Dataset excerpts:
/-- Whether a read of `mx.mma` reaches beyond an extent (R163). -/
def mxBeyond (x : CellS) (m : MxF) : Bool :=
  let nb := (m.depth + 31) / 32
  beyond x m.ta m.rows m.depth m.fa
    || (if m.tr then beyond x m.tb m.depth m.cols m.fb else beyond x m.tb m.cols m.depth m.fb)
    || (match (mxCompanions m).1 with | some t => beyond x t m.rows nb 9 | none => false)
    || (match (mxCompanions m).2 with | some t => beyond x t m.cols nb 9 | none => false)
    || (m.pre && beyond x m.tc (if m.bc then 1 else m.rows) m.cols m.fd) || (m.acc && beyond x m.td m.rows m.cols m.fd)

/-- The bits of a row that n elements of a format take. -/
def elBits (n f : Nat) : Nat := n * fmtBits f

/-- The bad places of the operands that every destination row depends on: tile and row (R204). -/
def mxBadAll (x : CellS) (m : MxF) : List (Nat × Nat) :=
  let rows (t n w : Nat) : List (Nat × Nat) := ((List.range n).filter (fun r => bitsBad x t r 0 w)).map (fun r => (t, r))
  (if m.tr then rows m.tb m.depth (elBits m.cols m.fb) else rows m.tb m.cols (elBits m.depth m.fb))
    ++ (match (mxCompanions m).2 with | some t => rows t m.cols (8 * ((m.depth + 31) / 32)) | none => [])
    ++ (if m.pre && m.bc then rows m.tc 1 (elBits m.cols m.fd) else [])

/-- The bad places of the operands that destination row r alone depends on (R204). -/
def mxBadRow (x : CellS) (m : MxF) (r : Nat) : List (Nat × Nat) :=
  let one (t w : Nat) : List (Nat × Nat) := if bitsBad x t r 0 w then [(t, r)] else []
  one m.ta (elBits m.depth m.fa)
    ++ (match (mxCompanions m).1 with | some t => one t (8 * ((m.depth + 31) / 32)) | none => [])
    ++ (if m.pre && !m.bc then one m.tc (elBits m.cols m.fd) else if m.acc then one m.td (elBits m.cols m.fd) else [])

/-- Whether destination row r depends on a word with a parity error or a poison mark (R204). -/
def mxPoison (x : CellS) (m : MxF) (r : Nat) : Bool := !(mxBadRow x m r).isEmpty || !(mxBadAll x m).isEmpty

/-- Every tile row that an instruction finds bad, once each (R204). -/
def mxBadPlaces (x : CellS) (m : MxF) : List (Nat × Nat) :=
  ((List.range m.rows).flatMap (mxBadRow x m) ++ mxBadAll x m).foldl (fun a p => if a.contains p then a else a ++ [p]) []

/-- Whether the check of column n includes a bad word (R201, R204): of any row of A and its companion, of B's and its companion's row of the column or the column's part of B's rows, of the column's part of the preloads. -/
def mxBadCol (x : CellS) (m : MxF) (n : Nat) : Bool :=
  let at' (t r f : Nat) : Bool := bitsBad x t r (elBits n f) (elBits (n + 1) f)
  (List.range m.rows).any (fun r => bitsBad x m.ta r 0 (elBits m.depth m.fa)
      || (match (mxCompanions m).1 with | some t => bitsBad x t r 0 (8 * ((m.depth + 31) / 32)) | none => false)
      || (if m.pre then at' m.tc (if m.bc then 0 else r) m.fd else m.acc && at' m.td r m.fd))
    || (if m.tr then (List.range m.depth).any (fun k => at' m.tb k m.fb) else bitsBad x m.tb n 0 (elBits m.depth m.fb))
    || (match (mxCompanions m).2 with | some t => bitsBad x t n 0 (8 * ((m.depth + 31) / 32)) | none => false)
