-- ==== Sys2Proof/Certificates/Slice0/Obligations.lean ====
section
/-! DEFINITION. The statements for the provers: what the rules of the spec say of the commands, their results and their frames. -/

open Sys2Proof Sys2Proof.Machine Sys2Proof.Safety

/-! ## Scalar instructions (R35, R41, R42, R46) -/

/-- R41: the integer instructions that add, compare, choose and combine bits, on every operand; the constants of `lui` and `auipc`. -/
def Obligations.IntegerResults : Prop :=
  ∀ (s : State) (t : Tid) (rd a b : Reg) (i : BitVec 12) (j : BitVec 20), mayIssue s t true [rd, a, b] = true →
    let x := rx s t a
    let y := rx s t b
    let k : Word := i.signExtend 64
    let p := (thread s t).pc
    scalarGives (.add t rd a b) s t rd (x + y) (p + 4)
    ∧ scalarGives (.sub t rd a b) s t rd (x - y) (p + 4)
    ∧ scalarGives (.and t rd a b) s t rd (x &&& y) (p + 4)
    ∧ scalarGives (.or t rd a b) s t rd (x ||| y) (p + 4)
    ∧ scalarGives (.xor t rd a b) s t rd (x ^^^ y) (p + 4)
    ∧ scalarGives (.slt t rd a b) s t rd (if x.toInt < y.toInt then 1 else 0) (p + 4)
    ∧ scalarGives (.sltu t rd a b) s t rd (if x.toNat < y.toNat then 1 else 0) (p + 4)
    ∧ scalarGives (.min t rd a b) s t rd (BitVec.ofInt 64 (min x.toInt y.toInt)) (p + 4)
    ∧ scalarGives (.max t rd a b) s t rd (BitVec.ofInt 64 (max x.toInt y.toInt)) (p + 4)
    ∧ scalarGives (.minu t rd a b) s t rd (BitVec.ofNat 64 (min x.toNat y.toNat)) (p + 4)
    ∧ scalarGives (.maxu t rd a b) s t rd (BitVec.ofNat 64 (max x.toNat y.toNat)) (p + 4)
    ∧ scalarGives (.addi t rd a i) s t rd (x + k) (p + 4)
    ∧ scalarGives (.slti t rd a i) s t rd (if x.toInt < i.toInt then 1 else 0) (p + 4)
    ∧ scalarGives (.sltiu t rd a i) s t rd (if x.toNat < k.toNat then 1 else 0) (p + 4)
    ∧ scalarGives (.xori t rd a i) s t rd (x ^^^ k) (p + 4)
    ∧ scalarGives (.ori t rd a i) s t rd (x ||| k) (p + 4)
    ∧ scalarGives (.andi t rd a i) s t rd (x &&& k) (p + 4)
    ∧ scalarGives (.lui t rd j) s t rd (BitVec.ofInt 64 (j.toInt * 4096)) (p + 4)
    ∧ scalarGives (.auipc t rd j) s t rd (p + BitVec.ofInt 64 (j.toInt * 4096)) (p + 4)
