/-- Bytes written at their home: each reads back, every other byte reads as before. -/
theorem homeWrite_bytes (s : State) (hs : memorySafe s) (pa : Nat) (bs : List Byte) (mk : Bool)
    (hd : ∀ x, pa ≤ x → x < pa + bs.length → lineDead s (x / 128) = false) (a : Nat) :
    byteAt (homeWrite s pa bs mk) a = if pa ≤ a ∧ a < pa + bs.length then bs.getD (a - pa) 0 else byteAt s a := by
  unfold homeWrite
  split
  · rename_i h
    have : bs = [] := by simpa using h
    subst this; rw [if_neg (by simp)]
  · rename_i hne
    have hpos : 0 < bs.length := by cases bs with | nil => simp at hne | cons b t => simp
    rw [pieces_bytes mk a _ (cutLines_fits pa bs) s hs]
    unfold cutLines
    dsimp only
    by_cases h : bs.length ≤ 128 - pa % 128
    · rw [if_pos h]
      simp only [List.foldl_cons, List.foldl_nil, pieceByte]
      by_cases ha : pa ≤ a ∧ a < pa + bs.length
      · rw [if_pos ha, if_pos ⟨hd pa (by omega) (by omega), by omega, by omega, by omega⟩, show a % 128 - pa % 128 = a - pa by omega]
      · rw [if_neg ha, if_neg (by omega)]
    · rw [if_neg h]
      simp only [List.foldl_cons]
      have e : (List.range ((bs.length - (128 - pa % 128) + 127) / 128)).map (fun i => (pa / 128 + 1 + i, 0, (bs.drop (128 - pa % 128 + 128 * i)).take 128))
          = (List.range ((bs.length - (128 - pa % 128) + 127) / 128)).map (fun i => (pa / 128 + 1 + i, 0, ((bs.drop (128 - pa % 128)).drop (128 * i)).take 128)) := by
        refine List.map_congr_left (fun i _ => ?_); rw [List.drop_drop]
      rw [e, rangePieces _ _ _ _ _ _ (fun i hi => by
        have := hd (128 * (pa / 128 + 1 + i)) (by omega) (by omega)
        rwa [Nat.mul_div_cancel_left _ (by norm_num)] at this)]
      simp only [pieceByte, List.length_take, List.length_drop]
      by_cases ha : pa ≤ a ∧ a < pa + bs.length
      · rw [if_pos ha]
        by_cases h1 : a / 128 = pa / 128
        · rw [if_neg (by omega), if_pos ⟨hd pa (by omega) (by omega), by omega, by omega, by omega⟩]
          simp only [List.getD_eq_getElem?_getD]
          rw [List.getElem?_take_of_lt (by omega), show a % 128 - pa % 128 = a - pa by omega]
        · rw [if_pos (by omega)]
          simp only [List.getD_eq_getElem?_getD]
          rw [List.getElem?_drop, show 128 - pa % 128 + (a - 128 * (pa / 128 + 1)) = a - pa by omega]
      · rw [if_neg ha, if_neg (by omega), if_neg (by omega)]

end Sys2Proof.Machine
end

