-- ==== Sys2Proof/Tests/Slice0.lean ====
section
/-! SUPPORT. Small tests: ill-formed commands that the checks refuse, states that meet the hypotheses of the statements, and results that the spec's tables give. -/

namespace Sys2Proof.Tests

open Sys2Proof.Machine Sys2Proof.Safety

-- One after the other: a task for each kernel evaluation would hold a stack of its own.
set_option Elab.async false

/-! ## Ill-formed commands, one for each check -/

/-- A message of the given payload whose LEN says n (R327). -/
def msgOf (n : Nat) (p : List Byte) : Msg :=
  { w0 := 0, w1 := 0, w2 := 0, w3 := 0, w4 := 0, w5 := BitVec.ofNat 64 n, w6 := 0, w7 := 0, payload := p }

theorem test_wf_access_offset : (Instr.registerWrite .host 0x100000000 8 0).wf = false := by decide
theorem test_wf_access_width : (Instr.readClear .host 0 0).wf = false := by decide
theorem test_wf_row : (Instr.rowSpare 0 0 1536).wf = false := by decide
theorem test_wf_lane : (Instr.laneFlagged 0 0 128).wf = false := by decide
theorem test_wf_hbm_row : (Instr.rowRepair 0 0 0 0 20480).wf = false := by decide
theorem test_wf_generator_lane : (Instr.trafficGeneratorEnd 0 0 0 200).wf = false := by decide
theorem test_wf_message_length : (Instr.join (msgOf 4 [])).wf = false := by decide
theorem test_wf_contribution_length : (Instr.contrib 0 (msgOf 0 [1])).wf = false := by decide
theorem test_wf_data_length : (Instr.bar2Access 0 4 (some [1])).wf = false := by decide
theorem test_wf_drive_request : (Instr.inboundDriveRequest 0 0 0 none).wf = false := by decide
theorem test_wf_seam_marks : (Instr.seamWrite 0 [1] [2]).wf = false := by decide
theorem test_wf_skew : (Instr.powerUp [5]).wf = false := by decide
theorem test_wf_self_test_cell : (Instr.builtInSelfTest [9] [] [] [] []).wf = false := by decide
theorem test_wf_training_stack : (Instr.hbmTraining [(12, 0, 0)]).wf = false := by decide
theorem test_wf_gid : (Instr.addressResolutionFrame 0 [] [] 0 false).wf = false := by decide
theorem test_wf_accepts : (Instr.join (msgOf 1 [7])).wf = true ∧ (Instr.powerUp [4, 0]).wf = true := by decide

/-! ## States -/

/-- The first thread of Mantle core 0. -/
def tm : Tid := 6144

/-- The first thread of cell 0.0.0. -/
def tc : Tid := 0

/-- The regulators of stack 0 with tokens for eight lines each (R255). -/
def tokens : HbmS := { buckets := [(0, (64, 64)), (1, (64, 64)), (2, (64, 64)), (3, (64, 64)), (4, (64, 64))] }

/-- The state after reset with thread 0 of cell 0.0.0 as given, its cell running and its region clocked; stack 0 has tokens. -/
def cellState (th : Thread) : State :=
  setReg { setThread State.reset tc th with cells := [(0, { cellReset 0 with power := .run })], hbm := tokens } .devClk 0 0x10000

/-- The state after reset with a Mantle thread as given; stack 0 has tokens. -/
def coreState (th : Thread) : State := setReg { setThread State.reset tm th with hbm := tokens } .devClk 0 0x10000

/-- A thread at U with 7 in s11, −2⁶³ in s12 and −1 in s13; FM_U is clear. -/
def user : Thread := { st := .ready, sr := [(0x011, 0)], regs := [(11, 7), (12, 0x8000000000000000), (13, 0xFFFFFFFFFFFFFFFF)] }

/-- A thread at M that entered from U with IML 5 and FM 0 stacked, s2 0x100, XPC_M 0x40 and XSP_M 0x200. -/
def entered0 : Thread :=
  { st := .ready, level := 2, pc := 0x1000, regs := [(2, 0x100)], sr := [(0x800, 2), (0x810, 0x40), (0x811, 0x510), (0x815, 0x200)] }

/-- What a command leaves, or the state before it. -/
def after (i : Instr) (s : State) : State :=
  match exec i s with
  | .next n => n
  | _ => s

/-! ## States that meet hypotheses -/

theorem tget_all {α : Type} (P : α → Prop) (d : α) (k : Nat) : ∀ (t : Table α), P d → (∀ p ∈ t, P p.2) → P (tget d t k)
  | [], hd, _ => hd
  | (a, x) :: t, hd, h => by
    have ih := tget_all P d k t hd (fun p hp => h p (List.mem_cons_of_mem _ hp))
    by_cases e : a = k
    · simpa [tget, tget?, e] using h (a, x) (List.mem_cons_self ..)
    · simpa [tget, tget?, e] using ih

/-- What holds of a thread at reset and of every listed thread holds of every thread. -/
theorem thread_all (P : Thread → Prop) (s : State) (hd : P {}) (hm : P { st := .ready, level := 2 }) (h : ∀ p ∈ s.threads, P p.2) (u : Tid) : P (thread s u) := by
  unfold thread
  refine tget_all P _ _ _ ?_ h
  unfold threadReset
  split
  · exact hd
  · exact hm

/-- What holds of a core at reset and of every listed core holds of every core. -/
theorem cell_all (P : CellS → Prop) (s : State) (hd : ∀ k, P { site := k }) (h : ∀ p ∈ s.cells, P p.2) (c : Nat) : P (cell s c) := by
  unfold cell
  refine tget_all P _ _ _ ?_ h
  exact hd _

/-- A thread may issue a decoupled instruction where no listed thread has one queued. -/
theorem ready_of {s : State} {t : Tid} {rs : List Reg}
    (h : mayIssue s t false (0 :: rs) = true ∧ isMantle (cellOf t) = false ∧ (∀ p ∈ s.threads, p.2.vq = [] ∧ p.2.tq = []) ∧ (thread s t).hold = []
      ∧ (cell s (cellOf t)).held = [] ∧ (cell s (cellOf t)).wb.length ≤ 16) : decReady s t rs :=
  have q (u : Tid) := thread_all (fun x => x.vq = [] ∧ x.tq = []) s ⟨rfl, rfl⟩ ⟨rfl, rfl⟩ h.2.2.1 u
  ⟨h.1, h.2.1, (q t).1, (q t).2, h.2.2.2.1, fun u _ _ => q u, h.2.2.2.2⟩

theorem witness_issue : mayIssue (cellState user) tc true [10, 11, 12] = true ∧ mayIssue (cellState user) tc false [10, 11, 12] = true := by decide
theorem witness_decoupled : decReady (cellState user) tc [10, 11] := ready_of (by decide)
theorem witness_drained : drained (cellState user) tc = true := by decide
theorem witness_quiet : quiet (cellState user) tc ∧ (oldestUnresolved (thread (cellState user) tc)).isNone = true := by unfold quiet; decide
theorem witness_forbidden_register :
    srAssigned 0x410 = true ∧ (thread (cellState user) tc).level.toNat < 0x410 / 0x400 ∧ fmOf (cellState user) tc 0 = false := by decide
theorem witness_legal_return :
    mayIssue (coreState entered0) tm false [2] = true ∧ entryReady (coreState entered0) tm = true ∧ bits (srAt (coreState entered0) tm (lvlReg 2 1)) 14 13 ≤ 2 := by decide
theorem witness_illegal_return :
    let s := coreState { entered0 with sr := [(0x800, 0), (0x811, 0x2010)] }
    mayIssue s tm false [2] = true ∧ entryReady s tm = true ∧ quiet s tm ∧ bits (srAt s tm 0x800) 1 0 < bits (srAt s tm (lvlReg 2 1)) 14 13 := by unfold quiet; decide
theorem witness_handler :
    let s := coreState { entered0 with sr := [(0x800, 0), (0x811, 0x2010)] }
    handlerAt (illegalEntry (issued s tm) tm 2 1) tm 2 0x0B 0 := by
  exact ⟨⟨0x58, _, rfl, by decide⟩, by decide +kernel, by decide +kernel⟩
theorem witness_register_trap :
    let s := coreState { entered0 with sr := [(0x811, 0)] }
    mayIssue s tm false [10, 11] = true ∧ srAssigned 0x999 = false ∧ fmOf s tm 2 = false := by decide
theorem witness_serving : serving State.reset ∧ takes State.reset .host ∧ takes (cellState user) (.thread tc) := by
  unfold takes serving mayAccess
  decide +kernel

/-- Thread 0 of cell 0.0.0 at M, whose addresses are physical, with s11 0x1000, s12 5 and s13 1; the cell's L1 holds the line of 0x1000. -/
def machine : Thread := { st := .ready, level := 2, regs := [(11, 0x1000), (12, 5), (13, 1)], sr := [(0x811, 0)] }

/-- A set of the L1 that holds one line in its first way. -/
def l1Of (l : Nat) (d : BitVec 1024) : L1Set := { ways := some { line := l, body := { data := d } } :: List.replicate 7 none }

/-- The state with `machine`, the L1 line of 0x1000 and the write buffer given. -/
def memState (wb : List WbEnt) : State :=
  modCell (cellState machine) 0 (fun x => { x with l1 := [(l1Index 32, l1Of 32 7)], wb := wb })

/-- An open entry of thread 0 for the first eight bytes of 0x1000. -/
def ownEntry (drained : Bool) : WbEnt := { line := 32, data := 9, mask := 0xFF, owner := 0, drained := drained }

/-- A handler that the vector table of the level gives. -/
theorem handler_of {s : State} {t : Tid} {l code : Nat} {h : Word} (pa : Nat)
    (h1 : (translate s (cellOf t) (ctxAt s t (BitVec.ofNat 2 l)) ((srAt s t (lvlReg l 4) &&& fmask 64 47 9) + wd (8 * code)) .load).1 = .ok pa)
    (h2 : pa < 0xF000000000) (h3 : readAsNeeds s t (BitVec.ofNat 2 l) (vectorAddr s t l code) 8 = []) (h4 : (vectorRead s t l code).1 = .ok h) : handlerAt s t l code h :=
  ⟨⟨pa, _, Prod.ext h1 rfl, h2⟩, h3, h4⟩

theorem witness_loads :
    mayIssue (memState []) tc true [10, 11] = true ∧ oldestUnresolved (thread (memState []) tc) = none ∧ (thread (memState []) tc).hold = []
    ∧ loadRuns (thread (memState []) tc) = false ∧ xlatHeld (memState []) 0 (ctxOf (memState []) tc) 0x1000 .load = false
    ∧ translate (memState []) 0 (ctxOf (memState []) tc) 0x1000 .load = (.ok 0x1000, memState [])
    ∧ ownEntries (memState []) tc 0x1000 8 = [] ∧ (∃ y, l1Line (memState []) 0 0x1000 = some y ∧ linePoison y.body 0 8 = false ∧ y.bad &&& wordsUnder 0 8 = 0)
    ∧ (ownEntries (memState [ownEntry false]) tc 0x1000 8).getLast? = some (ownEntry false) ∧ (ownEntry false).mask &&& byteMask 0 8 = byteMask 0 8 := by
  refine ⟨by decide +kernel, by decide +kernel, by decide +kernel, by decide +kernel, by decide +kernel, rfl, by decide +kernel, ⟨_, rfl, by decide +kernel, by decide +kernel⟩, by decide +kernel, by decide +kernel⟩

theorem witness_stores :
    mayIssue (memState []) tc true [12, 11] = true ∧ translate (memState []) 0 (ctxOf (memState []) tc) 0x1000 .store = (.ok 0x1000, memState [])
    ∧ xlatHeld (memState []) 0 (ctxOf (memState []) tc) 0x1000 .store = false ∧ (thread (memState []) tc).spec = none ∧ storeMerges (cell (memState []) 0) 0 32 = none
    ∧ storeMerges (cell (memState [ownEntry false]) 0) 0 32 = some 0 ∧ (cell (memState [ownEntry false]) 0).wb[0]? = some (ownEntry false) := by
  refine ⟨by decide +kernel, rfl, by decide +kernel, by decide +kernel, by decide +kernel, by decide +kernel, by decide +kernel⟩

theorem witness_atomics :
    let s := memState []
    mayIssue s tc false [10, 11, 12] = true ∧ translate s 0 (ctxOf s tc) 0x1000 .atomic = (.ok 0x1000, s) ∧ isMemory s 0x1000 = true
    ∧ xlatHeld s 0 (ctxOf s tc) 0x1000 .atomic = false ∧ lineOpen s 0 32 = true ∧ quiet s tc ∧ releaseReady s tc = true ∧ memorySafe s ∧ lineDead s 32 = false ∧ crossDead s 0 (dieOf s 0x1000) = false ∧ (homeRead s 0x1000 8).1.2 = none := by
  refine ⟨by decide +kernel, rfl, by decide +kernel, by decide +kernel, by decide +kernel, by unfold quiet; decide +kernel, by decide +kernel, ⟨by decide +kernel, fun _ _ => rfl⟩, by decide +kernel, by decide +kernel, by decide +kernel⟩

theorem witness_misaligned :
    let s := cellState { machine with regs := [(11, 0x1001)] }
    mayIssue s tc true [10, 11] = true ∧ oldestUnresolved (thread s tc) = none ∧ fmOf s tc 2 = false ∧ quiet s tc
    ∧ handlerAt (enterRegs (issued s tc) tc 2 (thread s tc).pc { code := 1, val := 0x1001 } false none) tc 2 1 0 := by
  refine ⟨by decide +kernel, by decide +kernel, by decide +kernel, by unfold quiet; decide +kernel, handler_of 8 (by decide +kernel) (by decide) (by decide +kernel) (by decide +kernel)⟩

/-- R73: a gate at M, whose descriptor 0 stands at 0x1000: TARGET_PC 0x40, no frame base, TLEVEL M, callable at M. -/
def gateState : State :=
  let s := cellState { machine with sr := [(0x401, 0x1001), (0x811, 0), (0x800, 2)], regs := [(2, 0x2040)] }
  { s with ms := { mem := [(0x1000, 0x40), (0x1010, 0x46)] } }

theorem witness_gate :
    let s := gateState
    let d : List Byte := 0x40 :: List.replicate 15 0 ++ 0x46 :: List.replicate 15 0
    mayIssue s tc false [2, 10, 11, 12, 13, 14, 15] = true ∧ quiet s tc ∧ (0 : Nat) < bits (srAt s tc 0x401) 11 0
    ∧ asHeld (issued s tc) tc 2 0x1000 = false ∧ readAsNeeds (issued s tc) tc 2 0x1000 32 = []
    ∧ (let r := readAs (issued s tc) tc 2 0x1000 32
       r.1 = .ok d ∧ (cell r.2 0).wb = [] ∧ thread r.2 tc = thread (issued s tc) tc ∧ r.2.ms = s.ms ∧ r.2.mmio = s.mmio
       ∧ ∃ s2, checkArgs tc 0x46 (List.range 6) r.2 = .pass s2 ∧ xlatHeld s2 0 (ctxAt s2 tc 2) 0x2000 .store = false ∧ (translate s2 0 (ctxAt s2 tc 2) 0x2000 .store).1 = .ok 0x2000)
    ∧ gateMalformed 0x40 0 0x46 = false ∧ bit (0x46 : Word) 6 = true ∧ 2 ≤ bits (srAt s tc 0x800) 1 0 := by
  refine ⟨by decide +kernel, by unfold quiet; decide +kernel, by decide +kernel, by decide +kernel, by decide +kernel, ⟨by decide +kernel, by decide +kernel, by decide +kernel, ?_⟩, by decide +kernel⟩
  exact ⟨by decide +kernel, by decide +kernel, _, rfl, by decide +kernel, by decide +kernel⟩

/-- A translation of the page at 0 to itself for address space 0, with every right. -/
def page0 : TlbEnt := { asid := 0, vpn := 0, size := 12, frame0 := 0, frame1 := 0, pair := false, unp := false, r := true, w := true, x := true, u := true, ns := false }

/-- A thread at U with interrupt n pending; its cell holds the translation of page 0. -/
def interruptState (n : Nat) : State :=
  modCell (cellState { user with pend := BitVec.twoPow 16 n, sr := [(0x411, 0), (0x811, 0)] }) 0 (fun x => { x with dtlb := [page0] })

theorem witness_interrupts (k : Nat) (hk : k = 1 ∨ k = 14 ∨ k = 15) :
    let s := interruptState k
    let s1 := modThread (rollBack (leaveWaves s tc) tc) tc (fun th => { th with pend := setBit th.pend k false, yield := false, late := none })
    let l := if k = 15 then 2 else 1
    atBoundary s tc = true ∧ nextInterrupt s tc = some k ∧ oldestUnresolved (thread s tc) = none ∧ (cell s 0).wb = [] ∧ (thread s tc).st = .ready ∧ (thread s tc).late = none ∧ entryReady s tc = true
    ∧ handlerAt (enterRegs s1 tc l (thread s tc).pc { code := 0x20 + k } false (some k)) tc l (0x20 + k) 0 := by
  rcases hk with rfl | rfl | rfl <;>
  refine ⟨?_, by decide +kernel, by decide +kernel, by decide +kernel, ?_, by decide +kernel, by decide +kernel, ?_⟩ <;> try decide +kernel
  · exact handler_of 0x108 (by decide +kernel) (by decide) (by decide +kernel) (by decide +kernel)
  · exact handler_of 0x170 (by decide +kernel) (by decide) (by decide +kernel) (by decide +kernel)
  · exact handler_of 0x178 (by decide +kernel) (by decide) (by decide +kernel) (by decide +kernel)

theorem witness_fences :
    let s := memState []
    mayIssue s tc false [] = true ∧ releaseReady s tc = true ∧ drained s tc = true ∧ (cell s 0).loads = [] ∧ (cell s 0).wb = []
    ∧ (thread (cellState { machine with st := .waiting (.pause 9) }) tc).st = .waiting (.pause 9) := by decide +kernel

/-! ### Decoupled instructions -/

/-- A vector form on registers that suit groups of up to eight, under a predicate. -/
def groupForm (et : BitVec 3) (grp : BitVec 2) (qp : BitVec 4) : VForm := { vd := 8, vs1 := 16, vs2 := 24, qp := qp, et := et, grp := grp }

* [WHAT YOU NEED TO DO]
Look through the entries above and quote exactly the lines from the line with "readAs (issued s tc) tc 2 0x1000 32" to the line with "0x2000 .store).1 = .ok 0x2000)", counting both of those lines.

* [YOUR SOLUTION]
    ∧ (let r := readAs (issued s tc) tc 2 0x1000 32
       r.1 = .ok d ∧ (cell r.2 0).wb = [] ∧ thread r.2 tc = thread (issued s tc) tc ∧ r.2.ms = s.ms ∧ r.2.mmio = s.mmio
       ∧ ∃ s2, checkArgs tc 0x46 (List.range 6) r.2 = .pass s2 ∧ xlatHeld s2 0 (ctxAt s2 tc 2) 0x2000 .store = false ∧ (translate s2 0 (ctxAt s2 tc 2) 0x2000 .store).1 = .ok 0x2000)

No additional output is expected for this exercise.